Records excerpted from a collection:

-------------------------

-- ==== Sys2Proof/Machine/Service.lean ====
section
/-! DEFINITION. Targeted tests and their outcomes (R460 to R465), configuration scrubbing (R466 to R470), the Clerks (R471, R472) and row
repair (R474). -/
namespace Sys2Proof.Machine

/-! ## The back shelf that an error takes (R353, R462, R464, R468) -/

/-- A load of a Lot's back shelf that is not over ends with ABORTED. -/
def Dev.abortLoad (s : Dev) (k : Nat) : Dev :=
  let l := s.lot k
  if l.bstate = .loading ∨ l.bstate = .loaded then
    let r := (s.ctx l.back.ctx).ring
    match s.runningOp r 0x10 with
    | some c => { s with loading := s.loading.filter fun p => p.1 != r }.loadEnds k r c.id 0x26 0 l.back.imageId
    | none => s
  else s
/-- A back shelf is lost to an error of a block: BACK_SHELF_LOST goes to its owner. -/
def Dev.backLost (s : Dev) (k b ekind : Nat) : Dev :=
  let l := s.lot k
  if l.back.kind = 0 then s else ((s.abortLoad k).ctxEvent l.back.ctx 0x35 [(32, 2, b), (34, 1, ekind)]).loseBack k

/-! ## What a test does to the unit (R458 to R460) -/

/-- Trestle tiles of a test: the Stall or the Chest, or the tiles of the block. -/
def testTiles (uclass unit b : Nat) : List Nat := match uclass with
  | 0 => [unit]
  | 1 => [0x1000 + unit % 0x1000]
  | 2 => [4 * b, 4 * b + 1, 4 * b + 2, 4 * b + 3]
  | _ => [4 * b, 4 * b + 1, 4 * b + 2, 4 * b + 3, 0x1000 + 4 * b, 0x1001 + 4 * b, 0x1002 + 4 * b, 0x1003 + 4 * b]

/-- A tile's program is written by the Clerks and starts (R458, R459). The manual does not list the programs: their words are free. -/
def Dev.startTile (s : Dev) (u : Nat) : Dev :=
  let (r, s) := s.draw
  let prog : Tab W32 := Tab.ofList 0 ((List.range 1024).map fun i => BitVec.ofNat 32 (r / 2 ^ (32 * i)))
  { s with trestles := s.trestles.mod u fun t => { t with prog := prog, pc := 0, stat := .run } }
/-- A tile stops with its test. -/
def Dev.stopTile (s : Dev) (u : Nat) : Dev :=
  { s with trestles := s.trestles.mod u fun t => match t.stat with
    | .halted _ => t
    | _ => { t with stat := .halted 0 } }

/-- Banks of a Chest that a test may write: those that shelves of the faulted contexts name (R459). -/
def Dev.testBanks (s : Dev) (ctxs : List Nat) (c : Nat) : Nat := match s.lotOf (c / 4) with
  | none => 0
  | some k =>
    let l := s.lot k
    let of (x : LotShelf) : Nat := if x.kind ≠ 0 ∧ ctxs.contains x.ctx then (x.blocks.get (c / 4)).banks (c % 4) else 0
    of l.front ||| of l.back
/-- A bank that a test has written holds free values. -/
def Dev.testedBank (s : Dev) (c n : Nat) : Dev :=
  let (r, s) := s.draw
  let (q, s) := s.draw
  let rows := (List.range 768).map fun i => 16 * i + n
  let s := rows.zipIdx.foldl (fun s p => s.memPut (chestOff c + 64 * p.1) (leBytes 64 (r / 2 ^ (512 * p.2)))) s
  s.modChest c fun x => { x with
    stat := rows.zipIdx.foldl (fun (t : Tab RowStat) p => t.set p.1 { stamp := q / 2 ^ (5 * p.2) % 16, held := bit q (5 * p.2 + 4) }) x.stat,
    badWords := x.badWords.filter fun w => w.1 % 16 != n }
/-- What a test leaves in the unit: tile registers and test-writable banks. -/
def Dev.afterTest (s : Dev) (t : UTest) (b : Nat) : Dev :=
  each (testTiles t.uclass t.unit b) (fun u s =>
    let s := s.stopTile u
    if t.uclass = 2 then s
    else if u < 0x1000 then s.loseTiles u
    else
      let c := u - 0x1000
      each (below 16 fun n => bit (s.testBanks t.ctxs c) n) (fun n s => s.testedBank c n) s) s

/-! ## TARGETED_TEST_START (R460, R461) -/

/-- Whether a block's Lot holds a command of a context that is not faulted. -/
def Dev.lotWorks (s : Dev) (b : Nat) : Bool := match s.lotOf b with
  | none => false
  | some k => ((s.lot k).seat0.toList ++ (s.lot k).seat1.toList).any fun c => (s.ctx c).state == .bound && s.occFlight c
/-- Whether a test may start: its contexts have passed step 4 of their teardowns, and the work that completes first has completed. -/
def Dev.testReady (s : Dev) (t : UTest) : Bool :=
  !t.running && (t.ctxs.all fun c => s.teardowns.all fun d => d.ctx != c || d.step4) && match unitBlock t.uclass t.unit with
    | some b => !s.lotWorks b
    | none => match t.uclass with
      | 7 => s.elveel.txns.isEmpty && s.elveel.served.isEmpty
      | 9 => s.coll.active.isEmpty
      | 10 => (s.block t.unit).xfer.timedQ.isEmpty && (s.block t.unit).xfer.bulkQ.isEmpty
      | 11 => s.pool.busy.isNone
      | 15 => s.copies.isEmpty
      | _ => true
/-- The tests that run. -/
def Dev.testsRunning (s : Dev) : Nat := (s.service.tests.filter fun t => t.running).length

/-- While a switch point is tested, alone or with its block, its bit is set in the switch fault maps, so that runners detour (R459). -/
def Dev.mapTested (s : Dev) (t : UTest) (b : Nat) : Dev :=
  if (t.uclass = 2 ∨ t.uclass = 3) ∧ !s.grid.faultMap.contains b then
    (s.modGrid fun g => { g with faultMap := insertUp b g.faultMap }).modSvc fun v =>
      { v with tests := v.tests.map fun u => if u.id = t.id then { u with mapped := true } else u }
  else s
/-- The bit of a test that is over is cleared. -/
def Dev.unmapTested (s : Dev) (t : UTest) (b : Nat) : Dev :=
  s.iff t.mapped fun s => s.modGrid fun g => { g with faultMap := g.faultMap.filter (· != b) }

-------------------------

> Directions for this task
Return, with no change at all, every line in the entries above from the line containing "if l.back.kind = 0" through the line containing "0x1003 + 4 * b]".

> Answer space
  if l.back.kind = 0 then s else ((s.abortLoad k).ctxEvent l.back.ctx 0x35 [(32, 2, b), (34, 1, ekind)]).loseBack k

/-! ## What a test does to the unit (R458 to R460) -/

/-- Trestle tiles of a test: the Stall or the Chest, or the tiles of the block. -/
def testTiles (uclass unit b : Nat) : List Nat := match uclass with
  | 0 => [unit]
  | 1 => [0x1000 + unit % 0x1000]
  | 2 => [4 * b, 4 * b + 1, 4 * b + 2, 4 * b + 3]
  | _ => [4 * b, 4 * b + 1, 4 * b + 2, 4 * b + 3, 0x1000 + 4 * b, 0x1001 + 4 * b, 0x1002 + 4 * b, 0x1003 + 4 * b]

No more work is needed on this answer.